The thing about Jacob’s Ladder is it turns out not to be Jacob’s ladder at all. Jacob is not once commanded or even invited to climb it. In fact, there are no humans on the ladder at all, only angels, messengers of God, bearing the Word and Presence of God, ascending and then descending to earth as it is in heaven.
In Jacob’s life of grasping after what he wants, racing up whatever ladder he can get his hands on, God shows up today as a different kind of ladder. A ladder that reveals not what Jacob must do, but what God is doing in spite of Jacob, through Jacob, and ultimately for Jacob.
There’s an echo of this in the Gospels, a moment early in the Gospel of John when Jesus is calling his first disciples. One of them, Phillip, runs to find his friend Nathanel and tells him “We found him! We found the man the prophets promised would come to us.” But Nathanael isn’t so sure.
As he approaches Jesus says “Here is an Israelite in whom there is no deceit.” (In other words, here’s an Israelite in whom there is no Jacob!)
“How do you know me?” Nathanael asks.
Jesus answers “I have known you since back when you were under that fig tree,” a reference to the tree Adam and Eve climbed in Genesis.
Jesus shows up and knows Nathanael not because Nathanael has, like the angels of God, finally ascended to Jesus. Jesus shows up as the One who has known him in Adam.
Apparently that’s all Nathanael needs to hear. He says “You are the Son of God, aren’t you? You are Israel’s king.”
Jesus responds “You think that’s something? Just wait. You shall see heaven open up and the angels of God ascending and descending on (not a ladder, but) the Son of Man.” In other words, Jesus is saying “I am Jacob’s ladder. I am how God has come from heaven to be with you.”

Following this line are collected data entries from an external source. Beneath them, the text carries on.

-- ==== Sys2Proof/Machine/Seed.lean ====
section
/-! DEFINITION. Seed records and the group SEED (R51, R285 to R298). -/

namespace Sys2Proof.Machine

/-! The generator (R285) -/

/-- One step. -/
def lfsrStep (x : W32) : W32 := (x >>> 1) ^^^ (if x &&& 1 = 1 then 0x8020_0003 else 0)

/-- The low bit of a state. -/
def lfsrBit (x : W32) : Bool := x &&& 1 == 1

/-- The state after `n` steps. -/
def lfsrAfter : Nat → W32 → W32
  | 0, x => x
  | n + 1, x => lfsrAfter n (lfsrStep x)

/-- The first `n` outputs of a state: Gen(x, 0), Gen(x, 1), ... -/
def lfsrBits : Nat → W32 → List Bool
  | 0, _ => []
  | n + 1, x => lfsrBit x :: lfsrBits n (lfsrStep x)

/-! Records (R286, R287) -/

/-- A valid record: its coefficients are BF16 codes, j·G + g. -/
structure SeedRec where
  k : Nat
  n : Nat
  j : Nat
  seeds : List W32
  coefs : List Nat
deriving DecidableEq, Repr

/-- Column groups, and the size of a record (R286). -/
def seedGroups (n : Nat) : Nat := (n + 15) / 16
def seedSize (n j : Nat) : Nat := 16 + 4 * j + 2 * j * seedGroups n

/-- The finished record's MAGIC, and the claim of SREC (R286). -/
def seedMagic : Nat := 0x5EED_0E9A
def seedClaim : Nat := 0xFFFF_FFFF

/-- A field of the bytes that may be read. -/
def recField (l : List Byte) (o n : Nat) : Option Nat := if l.length < o + n then none else some (natOfBytes ((l.drop o).take n))

/-- One check of R287: reason and index of its failure; a field that passes the limit gives reason 9. -/
def recNeed (x : Option Nat) (bad : Nat → Bool) (reason index : Nat) : Option (Nat × Nat) :=
  match x with
  | none => some (9, 0)
  | some v => if bad v then some (reason, index) else none

/-- The first failure of a list of checks. -/
def firstFail {α : Type} (l : List (Option α)) : Option α := l.findSome? id

/-- A dimension out of range. -/
def dimBad (hi v : Nat) : Bool := v < 1 || hi < v

/-- Reasons 1 to 6, on the first bytes of a record. -/
def headFault (l : List Byte) : Option (Nat × Nat) :=
  firstFail ([recNeed (recField l 0 4) (fun v => v != seedMagic) 1 0, recNeed (recField l 9 1) (fun v => v != 1) 2 0,
    recNeed (recField l 4 2) (dimBad 128) 3 0, recNeed (recField l 6 2) (dimBad 128) 4 0,
    recNeed (recField l 8 1) (dimBad 16) 5 0]
    ++ (upFrom 10 6).map (fun o => recNeed (recField l o 1) (fun v => v != 0) 6 o))

/-- K, N and J of a header. -/
def headK (l : List Byte) : Nat := (recField l 4 2).getD 0
def headN (l : List Byte) : Nat := (recField l 6 2).getD 0
def headJ (l : List Byte) : Nat := (recField l 8 1).getD 0

/-- A BF16 code is NaN or infinite. -/
def bf16Bad (v : Nat) : Bool := v / 128 % 256 == 255

/-- Reasons 7 to 9, on the record's bytes as far as the limit. -/
def bodyFault (l : List Byte) (n j : Nat) : Option (Nat × Nat) :=
  firstFail ((upFrom 0 j).map (fun i => recNeed (recField l (16 + 4 * i) 4) (fun v => v == 0) 7 i)
    ++ (upFrom 0 (j * seedGroups n)).map (fun i => recNeed (recField l (16 + 4 * j + 2 * i) 2) bf16Bad 8 i))

/-- The record in its bytes. -/
def seedRecOf (l : List Byte) : SeedRec :=
  let n := headN l
  let j := headJ l
  { k := headK l, n := n, j := j
    seeds := (upFrom 0 j).map (fun i => BitVec.ofNat 32 ((recField l (16 + 4 * i) 4).getD 0))
    coefs := (upFrom 0 (j * seedGroups n)).map (fun i => (recField l (16 + 4 * j + 2 * i) 2).getD 0) }

/-- What reading a record gives: the reason and index of R287, or the record. -/
abbrev SeedRead := Except (Nat × Nat) SeedRec

/-- Bytes of a record that are read: none beyond the limit (R287). -/
def recBytes (l : List Byte) (avail : Nat) : Nat := if seedSize (headN l) (headJ l) < avail then seedSize (headN l) (headJ l) else avail

/-- The verdict on a record whose header has passed. -/
def seedVerdict (l : List Byte) : SeedRead :=
  match bodyFault l (headN l) (headJ l) with
  | some f => .error f
  | none => .ok (seedRecOf l)

/-- Coefficient c[j][g]. -/
def SeedRec.coef (r : SeedRec) (j g : Nat) : FVal := Fmt.bf16.value (r.coefs.getD (j * seedGroups r.n + g) 0)

/-- A value with the sign the basis gives it: minus where the output is 1 (R51). -/
def basis (neg : Bool) (v : FVal) : FVal := if neg then negV v else v

/-- An exact zero is +0. -/
def plusZero (v : FVal) : FVal := if v.isZero then .fin false 0 0 else v

/-- An exact sum, +0 for none and for zero: R51 does not give the sign of a W that is zero, so it is the model's choice (log 79). -/
def exactSum (l : List FVal) : FVal := plusZero (sumV .rne l)

/-- W at a flat index, from the outputs of every seed at that index (R51). -/
def SeedRec.weight (r : SeedRec) (i : Nat) (bits : List Bool) : FVal :=
  exactSum ((bits.zip (upFrom 0 r.j)).map (fun x => basis x.1 (r.coef x.2 (i % r.n / 16))))

/-- Outputs of every seed from index `i0`, `n` of them: a list for each seed. -/
def SeedRec.outputs (r : SeedRec) (i0 n : Nat) : List (List Bool) := r.seeds.map (fun x => lfsrBits n (lfsrAfter i0 x))

/-- W at `n` flat indices from `i0` on. -/
def SeedRec.weights (r : SeedRec) (i0 n : Nat) : List FVal :=
  let out := r.outputs i0 n
  (upFrom 0 n).map (fun l => r.weight (i0 + l) (out.map (fun b => b.getD l false)))

/-! Reading a record by an instruction (R288, R291) -/

/-- The pointer checks of R291; `write` for SREC, whose segment must be SEED (R297). -/
def seedThen (ptr : Word) (g : Seg) (write : Bool) (k : Tgt → Nat → State → Out) (s : State) : Out :=
  let off := offOf ptr
  failIf (!tagOk ptr || fmtOf ptr != 19) 0x07 ptr
    (failIf (off % 16 != 0) 0x06 ptr
      (failIf ((g.kind != kGlobal && g.kind != kSeed) || !bitN g.rights rightR || (write && (g.kind != kSeed || !bitN g.rights rightW))) 0x05 ptr
        (failIf (decide (g.limit.toNat < off + 16)) 0x04 ptr (k (g.at_ off) (g.limit.toNat - off))))) s

/-- Reads and judges the record. -/
def recordThen (t : Tgt) (avail : Nat) (ptr : Word) (k : SeedRead → State → Out) (s : State) : Out :=
  readThen t 16 ptr (fun h s =>
    match headFault h with
    | some f => k (.error f) s
    | none => readThen t (recBytes h avail) ptr (fun l => k (seedVerdict l)) s) s

/-- A record that must be valid: otherwise 0x14 with the reason (R291). -/
def validThen (ptr : Word) (r : SeedRead) (k : SeedRec → State → Out) (s : State) : Out :=
  match r with
  | .error f => trapX 0x14 ptr (BitVec.ofNat 32 f.1) s
  | .ok r => k r s

/-- Reading a record by an engine (R288): MMAS and transform SEXP. -/
def eRecord (j : Job) (t : Tgt) (avail : Nat) (s : State) : EOut SeedRead :=
  (eRead j t (if 16 < avail then 16 else avail) s).then (fun h s1 =>
    match headFault h with
    | some f => .ok (.error f) s1
    | none => (eRead j t (recBytes h avail) s1).then (fun l s2 => .ok (seedVerdict l) s2))

/-! The instructions -/

/-- The lanes of SEXP (R292). -/
def sexpLanes (r : SeedRec) (md : Mode) (i0 : Nat) : List FR :=
  let n := r.k * r.n - i0
  (r.weights i0 (if n < 64 then n else 64)).map (fit .fp32 md)

/-- SEXP (R292). -/
def execSexp (d : BitVec 4) (a b : BitVec 5) (g : BitVec 3) (s : State) : Out :=
  let ptr := rs s a
  let i0 := rs s b
  homeOnly (encode (.sexp d a b g))
    (seedThen ptr (rg s g) false (fun t avail => recordThen t avail ptr (fun x => validThen ptr x (fun r =>
      failIf (decide (r.k * r.n ≤ i0.toNat)) 0x02 i0
        (vecDo [] [d] (fun s =>
          let l := sexpLanes r (modeOf s.cx.rmode) i0.toNat
          flag (l.foldl (fun f x => f ||| x.flags) 0) (wv s d (ofElems 32 (l.map FR.bits))))))))) s

/-- A sum of FP32 values under signs, rounded once by RNE; NV, OF and NX as R293 gives them. -/
def signedSum (l : List (Bool × Nat)) : FR :=
  let vs := l.map (fun x => basis x.1 (Fmt.fp32.value x.2))
  let r := deliverV .fp32 .rn vs (snan .fp32 (l.map Prod.snd)) (exactSum vs)
  { r with flags := r.flags &&& (fNV ||| fOF ||| fNX) }

/-- The FP32 tile at a scratchpad offset. -/
def tileAt (s : State) (core off n : Nat) : List Nat :=
  (upFrom 0 n).map (fun i => natOfBytes (rdScratch s core (off + 4 * i) 4))

/-- Offset and extent of a tile in scratchpad (R293, R294). -/
def tileThen (off n : Nat) (k : State → Out) (s : State) : Out :=
  failIf (off % 4 != 0) 0x06 (BitVec.ofNat 64 off)
    (failIf (decide (scratchSize (getCore s (homeCore s.cx.key)) < off + 4 * n)) 0x04 (BitVec.ofNat 64 off) k) s

/-- Score of a candidate (R293). -/
def candScore (tile : List Nat) (u : W32) : FR :=
  if u = 0 then { bits := 0 } else signedSum ((lfsrBits tile.length u).zip tile)

/-- The rank of a score: NaN lies below every number (R293). -/
def scoreRank (bits : Nat) : Nat := if Fmt.fp32.isNan bits then 0 else 1 + bits % 2 ^ 31

/-- The best of the candidates: seed, score, lane (R293). -/
def bestOf : List (Nat × W32 × Nat) → Option (Nat × W32 × Nat)
  | [] => none
  | x :: t =>
    match bestOf t with
    | none => if x.2.1 = 0 then none else some x
    | some y => if x.2.1 = 0 || scoreRank x.2.2 < scoreRank y.2.2 then some y else some x

/-- vd + 1 of SSRCH. -/
def bestLanes (b : Option (Nat × W32 × Nat)) : List Nat :=
  match b with
  | some (l, u, d) => [u.toNat, d, l]
  | none => [0, 0, 64]

/-- SSRCH (R293). -/
def execSsrch (d a : BitVec 4) (b : BitVec 5) (s : State) : Out :=
  let y := rs s b
  let off := fieldN y 0 32
  let k := fieldN y 32 8
  let n := fieldN y 40 8
  homeOnly (encode (.ssrch d a b))
    (failIf (dimBad 128 k || dimBad 128 n || fieldN y 48 16 != 0) 0x02 y
      (tileThen off (k * n) (vecDo [a] [d, d + 1] (fun s =>
        let tile := tileAt s (homeCore s.cx.key) off (k * n)
        let us := tab 64 (fun l => BitVec.ofNat 32 (elem (rv s a) 32 l))
        let ds := us.map (candScore tile)
        let best := bestOf ((upFrom 0 64).zip (us.zip (ds.map FR.bits)))
        flag (ds.foldl (fun f x => f ||| x.flags) 0)
          (wv (wv s d (ofElems 32 (ds.map FR.bits))) (d + 1) (ofElems 32 (bestLanes best))))))) s

/-- The gradient of one group (R294). -/
def groupGrad (r : SeedRec) (tile : List Nat) (bits : List Bool) (g : Nat) : FR :=
  let on := ((upFrom 0 (r.k * r.n)).zip (bits.zip tile)).filter (fun x => x.1 % r.n / 16 == g)
  signedSum (on.map Prod.snd)

/-- SPROJ (R294). -/
def execSproj (d : BitVec 4) (a b : BitVec 5) (g : BitVec 3) (s : State) : Out :=
  let ptr := rs s a
  let y := rs s b
  let off := fieldN y 0 32
  let j := fieldN y 32 4
  homeOnly (encode (.sproj d a b g))
    (seedThen ptr (rg s g) false (fun t avail => recordThen t avail ptr (fun x => validThen ptr x (fun r =>
      failIf (decide (r.j ≤ j) || fieldN y 36 28 != 0) 0x02 y
        (tileThen off (r.k * r.n) (vecDo [] [d] (fun s =>
          let tile := tileAt s (homeCore s.cx.key) off (r.k * r.n)
          let l := tab (seedGroups r.n) (groupGrad r tile (lfsrBits (r.k * r.n) (r.seeds.getD j 0)))
          flag (l.foldl (fun f x => f ||| x.flags) 0) (wv s d (ofElems 32 (l.map FR.bits)))))))))) s

/-- SCHK (R295). -/
def execSchk (d a : BitVec 5) (g : BitVec 3) (s : State) : Out :=
  let ptr := rs s a
  homeOnly (encode (.schk d a g))
    (seedThen ptr (rg s g) false (fun t avail => recordThen t avail ptr (fun x s =>
      done (ws s d (match x with
        | .ok _ => 0
        | .error f => BitVec.ofNat 64 (f.1 % 256 + f.2 % 65536 * 256)))))) s

/-- LFSR (R296). -/
def execLfsr (d a n : BitVec 5) (s : State) : Out :=
  let x : W32 := (rs s a).setWidth 32
  let steps := n.toNat + 1
  let outs := packElems 1 ((lfsrBits steps x).map b2n)
  homeOnly (encode (.lfsr d a n)) (fun s => done (ws s d (BitVec.ofNat 64 ((lfsrAfter steps x).toNat + outs * 2 ^ 32)))) s

/-- The source of SREC in scratchpad: 0x04 when a record of its dimensions passes the end (R297). -/
def srecEnds (l : List Byte) (avail : Nat) : Bool :=
  decide (avail < 16) ||
    (!dimBad 128 (headK l) && !dimBad 128 (headN l) && !dimBad 16 (headJ l) && decide (avail < seedSize (headN l) (headJ l)))

/-- Claim, body and MAGIC of SREC (R297): a failed claim traps 0x05; an error after the claim leaves it. A page fault comes
before anything is written. -/
def srecWrite (va : Nat) (l : List Byte) (ptr : Word) (k : State → Out) (s : State) : Out :=
  let t := s.cx.tenant.toNat
  let who := s.cx.who
  globThen va l.length true ptr (fun s =>
    match gread s t va 4 with
    | .page a => parkFor a 0 s
    | .wait => stallFor .fullService s
    | .error c _ => trap c ptr s
    | .ok m s0 =>
      if natOfBytes m != 0 then trap 0x05 ptr s0
      else
        match gwrite s0 t va (bytesOfNat 4 seedClaim) 1 who with
        | .page a => parkFor a 0 s
        | .wait => stallFor .fullService s
        | .error c _ => trap c ptr s0
        | .ok s1 =>
          match gwrite s1 t (va + 4) (l.drop 4) 3 who with
          | .page a => parkFor a 0 s
          | .wait => stallFor .fullService s
          | .error c _ => trap c ptr s1
          | .ok s2 =>
            match gwrite s2 t va (bytesOfNat 4 seedMagic) 3 who with
            | .page a => parkFor a 0 s
            | .wait => stallFor .fullService s
            | .error c _ => trap c ptr s2
            | .ok s3 => k s3) s

/-- SREC (R297). -/
def execSrec (d a b : BitVec 5) (g : BitVec 3) (s : State) : Out :=
  let ptr := rs s a
  let y := rs s b
  homeOnly (encode (.srec d a b g))
    (seedThen ptr (rg s g) true (fun t avail =>
      (failIf (y.toNat % 16 != 0) 0x06 y
          (fun s =>
            let core := homeCore s.cx.key
            let room := scratchSize (getCore s core) - y.toNat
            let h := rdScratch s core y.toNat (if room < 16 then room else 16)
            failIf (srecEnds h room) 0x04 y
              (fun s =>
                let l := rdScratch s core y.toNat (recBytes h room)
                let x : SeedRead := match headFault h with
                  | some f => .error f
                  | none => seedVerdict l
                validThen y x (fun r =>
                  let size := seedSize r.n r.j
                  failIf (decide (avail < size)) 0x04 ptr
                    (fun s =>
                      match t with
                      | .glob va => srecWrite va (l.take size) ptr (fun s => done (ws s d (BitVec.ofNat 64 size))) s
                      | .win _ => trap 0x05 ptr s)) s) s)))) s

end Sys2Proof.Machine
end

The odds are good that like me, you are fond of ladders. I’ll bet that you, like all of humanity, look for ladders wherever you can find them even without realizing it. You may do it for the rush, for the sense of accomplishment, or for hope that you can become good enough.
Or, perhaps, like Jacob, life has you up nights and you find yourself under the night sky looking up to the heavens praying for a way to climb yourself out of here and up to there.
Or, perhaps you find yourself weary of an endless climb that has gotten you nowhere.

If so, look again at this story. When Jacob was in just such a place, that’s when the ladder appeared, not for him to climb up, but for God to come down. Right as Jacob began to imagine himself climbing the ladder to heaven, lo and behold, heaven was standing beside him whispering a word of a promise.
The same promise offered to us in the flesh of Christ.
That’s why in some paintings of the crucifixion if you look closely you can see a ladder there, leaning up against the cross. It is not placed there for you to climb up either. Instead it is there as a sign that this is how God has chosen to come to you, for you. Christ and his cross are not given to reveal another ladder or even the best ladder for us to ascend to God. Christ and his cross reveal to us the good news of a God who has climbed down the ladder to be with us.

Before his ascension (the now risen) Christ speaks one more word to his disciples. One last sermon. Does he give them basic instructions before leaving earth? Does he give them directions for where to find and climb Jacob’s ladder. No, he speaks a word of promise, the same promise made to Jacob, “Behold, I will be with you always, even unto the end of the age.”
This is not just one more ladder-climbing religion we’re getting here. This is the gospel of Jesus Christ. This is news of a descending God who has come to make to all the world this promise: I have come down to you, I am with you, I will remain with you, and, I promise, I will bring you home.
This is Good News for barren broken climbers, God is not waiting for you at the top of some ladder. God is not commanding you to climb to him. God is here, with you, at the bottom. Thanks be to God.